#### Exercise aim
Search the listing below for the line containing "def rowSbbAccImm (im". From there through the line containing "emitRow (.subAccImm im) (rowSubAccImm im) s", transcribe every line exactly, both ends included.

* * *

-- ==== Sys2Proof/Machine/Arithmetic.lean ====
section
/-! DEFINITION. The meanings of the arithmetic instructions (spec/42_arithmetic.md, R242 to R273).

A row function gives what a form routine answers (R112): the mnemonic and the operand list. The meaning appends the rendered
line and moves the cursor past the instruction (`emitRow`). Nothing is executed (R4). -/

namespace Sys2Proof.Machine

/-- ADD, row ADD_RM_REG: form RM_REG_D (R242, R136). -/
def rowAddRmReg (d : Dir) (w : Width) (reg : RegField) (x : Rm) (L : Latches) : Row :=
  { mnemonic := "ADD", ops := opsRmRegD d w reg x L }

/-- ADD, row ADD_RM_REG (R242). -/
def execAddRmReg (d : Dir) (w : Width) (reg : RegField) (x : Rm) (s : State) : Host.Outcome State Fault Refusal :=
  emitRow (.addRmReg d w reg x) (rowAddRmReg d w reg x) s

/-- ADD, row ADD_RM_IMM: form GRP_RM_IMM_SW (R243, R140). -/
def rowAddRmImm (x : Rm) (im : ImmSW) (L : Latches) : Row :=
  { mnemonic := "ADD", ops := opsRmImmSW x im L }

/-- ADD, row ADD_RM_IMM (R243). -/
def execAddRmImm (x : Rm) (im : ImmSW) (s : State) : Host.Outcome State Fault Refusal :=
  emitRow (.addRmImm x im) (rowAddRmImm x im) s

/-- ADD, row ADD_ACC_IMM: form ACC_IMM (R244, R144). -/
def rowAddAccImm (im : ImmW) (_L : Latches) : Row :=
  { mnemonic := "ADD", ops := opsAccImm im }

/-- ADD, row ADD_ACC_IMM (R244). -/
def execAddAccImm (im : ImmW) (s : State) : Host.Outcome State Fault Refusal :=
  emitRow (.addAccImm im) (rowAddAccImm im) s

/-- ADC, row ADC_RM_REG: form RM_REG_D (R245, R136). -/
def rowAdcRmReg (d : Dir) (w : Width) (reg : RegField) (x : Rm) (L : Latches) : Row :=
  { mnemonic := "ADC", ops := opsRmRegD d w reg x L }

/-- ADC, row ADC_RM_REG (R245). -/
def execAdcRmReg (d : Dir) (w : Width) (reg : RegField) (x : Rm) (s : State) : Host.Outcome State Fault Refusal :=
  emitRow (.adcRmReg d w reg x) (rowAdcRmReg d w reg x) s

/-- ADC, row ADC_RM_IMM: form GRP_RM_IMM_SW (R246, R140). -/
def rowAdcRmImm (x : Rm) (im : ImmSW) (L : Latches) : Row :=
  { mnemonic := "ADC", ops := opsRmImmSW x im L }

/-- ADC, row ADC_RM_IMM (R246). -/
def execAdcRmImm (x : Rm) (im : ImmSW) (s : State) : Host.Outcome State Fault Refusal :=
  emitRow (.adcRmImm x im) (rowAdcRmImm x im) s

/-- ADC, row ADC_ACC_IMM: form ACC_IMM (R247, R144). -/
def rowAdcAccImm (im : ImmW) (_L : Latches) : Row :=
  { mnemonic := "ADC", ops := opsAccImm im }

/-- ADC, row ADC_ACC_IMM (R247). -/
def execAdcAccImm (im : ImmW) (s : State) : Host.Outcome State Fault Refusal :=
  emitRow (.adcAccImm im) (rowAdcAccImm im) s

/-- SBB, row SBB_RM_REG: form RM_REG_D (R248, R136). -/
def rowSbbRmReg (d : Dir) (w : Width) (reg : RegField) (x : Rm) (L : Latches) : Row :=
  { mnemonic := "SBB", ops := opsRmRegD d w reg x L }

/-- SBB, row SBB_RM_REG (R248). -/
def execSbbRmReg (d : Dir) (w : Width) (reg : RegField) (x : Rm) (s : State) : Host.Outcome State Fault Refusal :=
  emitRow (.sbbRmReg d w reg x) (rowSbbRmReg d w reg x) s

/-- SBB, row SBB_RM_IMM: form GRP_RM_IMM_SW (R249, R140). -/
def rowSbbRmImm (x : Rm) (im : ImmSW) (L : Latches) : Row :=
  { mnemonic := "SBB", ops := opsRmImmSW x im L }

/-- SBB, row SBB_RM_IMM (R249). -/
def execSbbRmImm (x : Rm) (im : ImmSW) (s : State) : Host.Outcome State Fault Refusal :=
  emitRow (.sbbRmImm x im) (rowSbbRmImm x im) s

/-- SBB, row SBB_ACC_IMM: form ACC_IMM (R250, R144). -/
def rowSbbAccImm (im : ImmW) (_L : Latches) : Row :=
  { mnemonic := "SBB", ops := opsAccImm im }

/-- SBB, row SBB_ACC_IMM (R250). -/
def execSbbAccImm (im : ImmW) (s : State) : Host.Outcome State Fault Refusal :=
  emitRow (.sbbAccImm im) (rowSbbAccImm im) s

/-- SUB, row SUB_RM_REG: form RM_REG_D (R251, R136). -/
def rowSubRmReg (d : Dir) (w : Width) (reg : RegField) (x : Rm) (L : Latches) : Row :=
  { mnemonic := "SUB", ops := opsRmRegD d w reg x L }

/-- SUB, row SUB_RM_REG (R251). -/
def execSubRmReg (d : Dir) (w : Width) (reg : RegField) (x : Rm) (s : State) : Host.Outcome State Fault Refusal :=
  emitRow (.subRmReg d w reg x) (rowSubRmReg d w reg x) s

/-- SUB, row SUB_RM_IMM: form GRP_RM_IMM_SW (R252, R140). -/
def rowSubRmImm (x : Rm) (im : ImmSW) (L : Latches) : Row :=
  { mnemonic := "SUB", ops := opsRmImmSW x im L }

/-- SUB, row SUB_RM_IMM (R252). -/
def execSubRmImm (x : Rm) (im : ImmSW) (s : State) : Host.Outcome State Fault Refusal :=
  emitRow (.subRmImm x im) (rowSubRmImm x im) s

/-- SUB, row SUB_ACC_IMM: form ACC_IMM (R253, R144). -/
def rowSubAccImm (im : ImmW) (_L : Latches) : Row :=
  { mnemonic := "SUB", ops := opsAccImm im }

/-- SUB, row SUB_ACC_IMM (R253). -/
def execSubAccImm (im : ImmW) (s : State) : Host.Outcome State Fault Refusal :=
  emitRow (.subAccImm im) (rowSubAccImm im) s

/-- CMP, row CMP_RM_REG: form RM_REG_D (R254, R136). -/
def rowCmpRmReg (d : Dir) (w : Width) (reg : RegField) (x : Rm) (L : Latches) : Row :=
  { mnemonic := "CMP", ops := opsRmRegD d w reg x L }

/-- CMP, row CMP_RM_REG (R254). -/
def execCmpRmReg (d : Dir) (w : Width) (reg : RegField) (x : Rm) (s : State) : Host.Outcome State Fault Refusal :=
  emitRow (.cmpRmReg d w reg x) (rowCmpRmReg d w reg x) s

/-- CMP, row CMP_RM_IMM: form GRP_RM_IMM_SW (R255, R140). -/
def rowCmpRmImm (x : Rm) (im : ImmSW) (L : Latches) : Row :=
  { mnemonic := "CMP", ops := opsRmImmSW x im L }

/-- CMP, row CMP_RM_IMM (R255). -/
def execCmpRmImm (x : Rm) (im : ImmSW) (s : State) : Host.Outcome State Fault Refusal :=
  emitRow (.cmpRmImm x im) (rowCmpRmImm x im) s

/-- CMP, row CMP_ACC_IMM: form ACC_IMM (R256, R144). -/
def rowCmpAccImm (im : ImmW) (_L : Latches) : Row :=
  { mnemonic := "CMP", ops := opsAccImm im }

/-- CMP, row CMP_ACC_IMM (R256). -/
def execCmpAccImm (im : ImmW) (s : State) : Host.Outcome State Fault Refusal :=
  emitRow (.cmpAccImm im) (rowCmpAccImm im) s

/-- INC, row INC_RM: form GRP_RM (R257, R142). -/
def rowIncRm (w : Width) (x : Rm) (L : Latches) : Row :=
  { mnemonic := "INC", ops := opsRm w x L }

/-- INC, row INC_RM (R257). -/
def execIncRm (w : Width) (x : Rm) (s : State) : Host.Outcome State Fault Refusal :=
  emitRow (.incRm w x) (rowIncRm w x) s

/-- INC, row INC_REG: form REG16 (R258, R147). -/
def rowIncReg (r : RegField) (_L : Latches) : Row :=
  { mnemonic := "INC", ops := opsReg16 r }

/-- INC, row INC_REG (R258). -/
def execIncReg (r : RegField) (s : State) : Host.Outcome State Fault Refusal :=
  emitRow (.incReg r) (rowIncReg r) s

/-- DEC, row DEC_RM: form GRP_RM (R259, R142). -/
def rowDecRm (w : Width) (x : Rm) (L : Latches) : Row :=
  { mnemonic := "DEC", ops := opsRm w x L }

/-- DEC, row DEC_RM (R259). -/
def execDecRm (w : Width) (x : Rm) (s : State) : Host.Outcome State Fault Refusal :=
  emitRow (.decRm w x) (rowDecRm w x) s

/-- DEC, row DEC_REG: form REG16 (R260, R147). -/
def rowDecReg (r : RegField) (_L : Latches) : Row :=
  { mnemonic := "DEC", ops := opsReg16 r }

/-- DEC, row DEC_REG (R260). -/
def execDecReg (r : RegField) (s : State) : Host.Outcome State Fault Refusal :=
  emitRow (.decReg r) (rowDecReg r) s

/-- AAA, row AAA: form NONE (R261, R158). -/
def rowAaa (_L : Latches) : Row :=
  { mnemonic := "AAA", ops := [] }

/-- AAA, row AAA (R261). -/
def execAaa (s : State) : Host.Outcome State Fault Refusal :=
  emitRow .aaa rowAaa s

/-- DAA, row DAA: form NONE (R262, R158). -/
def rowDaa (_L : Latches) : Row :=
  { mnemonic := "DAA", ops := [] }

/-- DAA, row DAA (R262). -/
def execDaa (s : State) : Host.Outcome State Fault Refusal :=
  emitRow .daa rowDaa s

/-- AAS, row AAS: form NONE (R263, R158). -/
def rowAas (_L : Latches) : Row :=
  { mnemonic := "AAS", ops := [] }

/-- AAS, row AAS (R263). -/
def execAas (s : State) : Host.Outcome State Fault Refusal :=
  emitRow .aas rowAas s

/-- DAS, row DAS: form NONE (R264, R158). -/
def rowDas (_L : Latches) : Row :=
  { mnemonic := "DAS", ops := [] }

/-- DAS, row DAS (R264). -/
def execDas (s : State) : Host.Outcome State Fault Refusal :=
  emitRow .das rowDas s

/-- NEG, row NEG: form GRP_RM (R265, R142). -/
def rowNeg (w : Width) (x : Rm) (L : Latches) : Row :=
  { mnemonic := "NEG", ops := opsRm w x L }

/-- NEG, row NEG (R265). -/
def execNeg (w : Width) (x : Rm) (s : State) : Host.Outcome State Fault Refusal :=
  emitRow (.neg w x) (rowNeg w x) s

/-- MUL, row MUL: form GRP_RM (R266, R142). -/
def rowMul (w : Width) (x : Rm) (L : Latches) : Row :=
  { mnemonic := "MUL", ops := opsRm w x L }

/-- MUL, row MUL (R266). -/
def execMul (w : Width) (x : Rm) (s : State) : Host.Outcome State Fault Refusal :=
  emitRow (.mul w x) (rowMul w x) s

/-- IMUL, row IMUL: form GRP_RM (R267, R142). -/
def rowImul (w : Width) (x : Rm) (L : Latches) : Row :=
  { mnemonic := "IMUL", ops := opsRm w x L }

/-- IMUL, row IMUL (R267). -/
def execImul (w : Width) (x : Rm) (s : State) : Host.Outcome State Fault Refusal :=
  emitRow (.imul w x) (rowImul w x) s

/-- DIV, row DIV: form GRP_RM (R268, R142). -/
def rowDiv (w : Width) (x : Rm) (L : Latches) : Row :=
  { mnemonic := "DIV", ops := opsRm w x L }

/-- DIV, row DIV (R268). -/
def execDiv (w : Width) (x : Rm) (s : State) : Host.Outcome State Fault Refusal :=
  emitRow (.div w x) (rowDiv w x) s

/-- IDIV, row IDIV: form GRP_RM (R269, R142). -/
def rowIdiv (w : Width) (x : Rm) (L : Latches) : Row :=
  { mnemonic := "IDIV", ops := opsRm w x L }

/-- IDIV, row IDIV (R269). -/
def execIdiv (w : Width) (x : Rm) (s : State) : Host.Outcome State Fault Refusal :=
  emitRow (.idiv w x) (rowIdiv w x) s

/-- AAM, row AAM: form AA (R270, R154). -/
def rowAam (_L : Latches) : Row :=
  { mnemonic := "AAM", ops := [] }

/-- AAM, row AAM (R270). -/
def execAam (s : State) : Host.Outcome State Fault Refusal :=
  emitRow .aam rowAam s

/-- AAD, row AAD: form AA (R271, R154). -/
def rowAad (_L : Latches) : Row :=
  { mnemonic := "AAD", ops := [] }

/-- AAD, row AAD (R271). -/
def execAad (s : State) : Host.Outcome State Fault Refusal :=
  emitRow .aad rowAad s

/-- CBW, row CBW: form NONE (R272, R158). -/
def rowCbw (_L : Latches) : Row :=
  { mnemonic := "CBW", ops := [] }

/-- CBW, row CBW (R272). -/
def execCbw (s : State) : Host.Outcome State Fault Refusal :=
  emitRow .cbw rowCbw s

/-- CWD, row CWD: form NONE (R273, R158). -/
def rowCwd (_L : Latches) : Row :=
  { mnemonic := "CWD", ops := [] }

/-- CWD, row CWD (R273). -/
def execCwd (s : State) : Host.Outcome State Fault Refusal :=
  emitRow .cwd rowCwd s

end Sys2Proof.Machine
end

* * *

#### Answer below
def rowSbbAccImm (im : ImmW) (_L : Latches) : Row :=
  { mnemonic := "SBB", ops := opsAccImm im }

/-- SBB, row SBB_ACC_IMM (R250). -/
def execSbbAccImm (im : ImmW) (s : State) : Host.Outcome State Fault Refusal :=
  emitRow (.sbbAccImm im) (rowSbbAccImm im) s

/-- SUB, row SUB_RM_REG: form RM_REG_D (R251, R136). -/
def rowSubRmReg (d : Dir) (w : Width) (reg : RegField) (x : Rm) (L : Latches) : Row :=
  { mnemonic := "SUB", ops := opsRmRegD d w reg x L }

/-- SUB, row SUB_RM_REG (R251). -/
def execSubRmReg (d : Dir) (w : Width) (reg : RegField) (x : Rm) (s : State) : Host.Outcome State Fault Refusal :=
  emitRow (.subRmReg d w reg x) (rowSubRmReg d w reg x) s

/-- SUB, row SUB_RM_IMM: form GRP_RM_IMM_SW (R252, R140). -/
def rowSubRmImm (x : Rm) (im : ImmSW) (L : Latches) : Row :=
  { mnemonic := "SUB", ops := opsRmImmSW x im L }

/-- SUB, row SUB_RM_IMM (R252). -/
def execSubRmImm (x : Rm) (im : ImmSW) (s : State) : Host.Outcome State Fault Refusal :=
  emitRow (.subRmImm x im) (rowSubRmImm x im) s

/-- SUB, row SUB_ACC_IMM: form ACC_IMM (R253, R144). -/
def rowSubAccImm (im : ImmW) (_L : Latches) : Row :=
  { mnemonic := "SUB", ops := opsAccImm im }

/-- SUB, row SUB_ACC_IMM (R253). -/
def execSubAccImm (im : ImmW) (s : State) : Host.Outcome State Fault Refusal :=
  emitRow (.subAccImm im) (rowSubAccImm im) s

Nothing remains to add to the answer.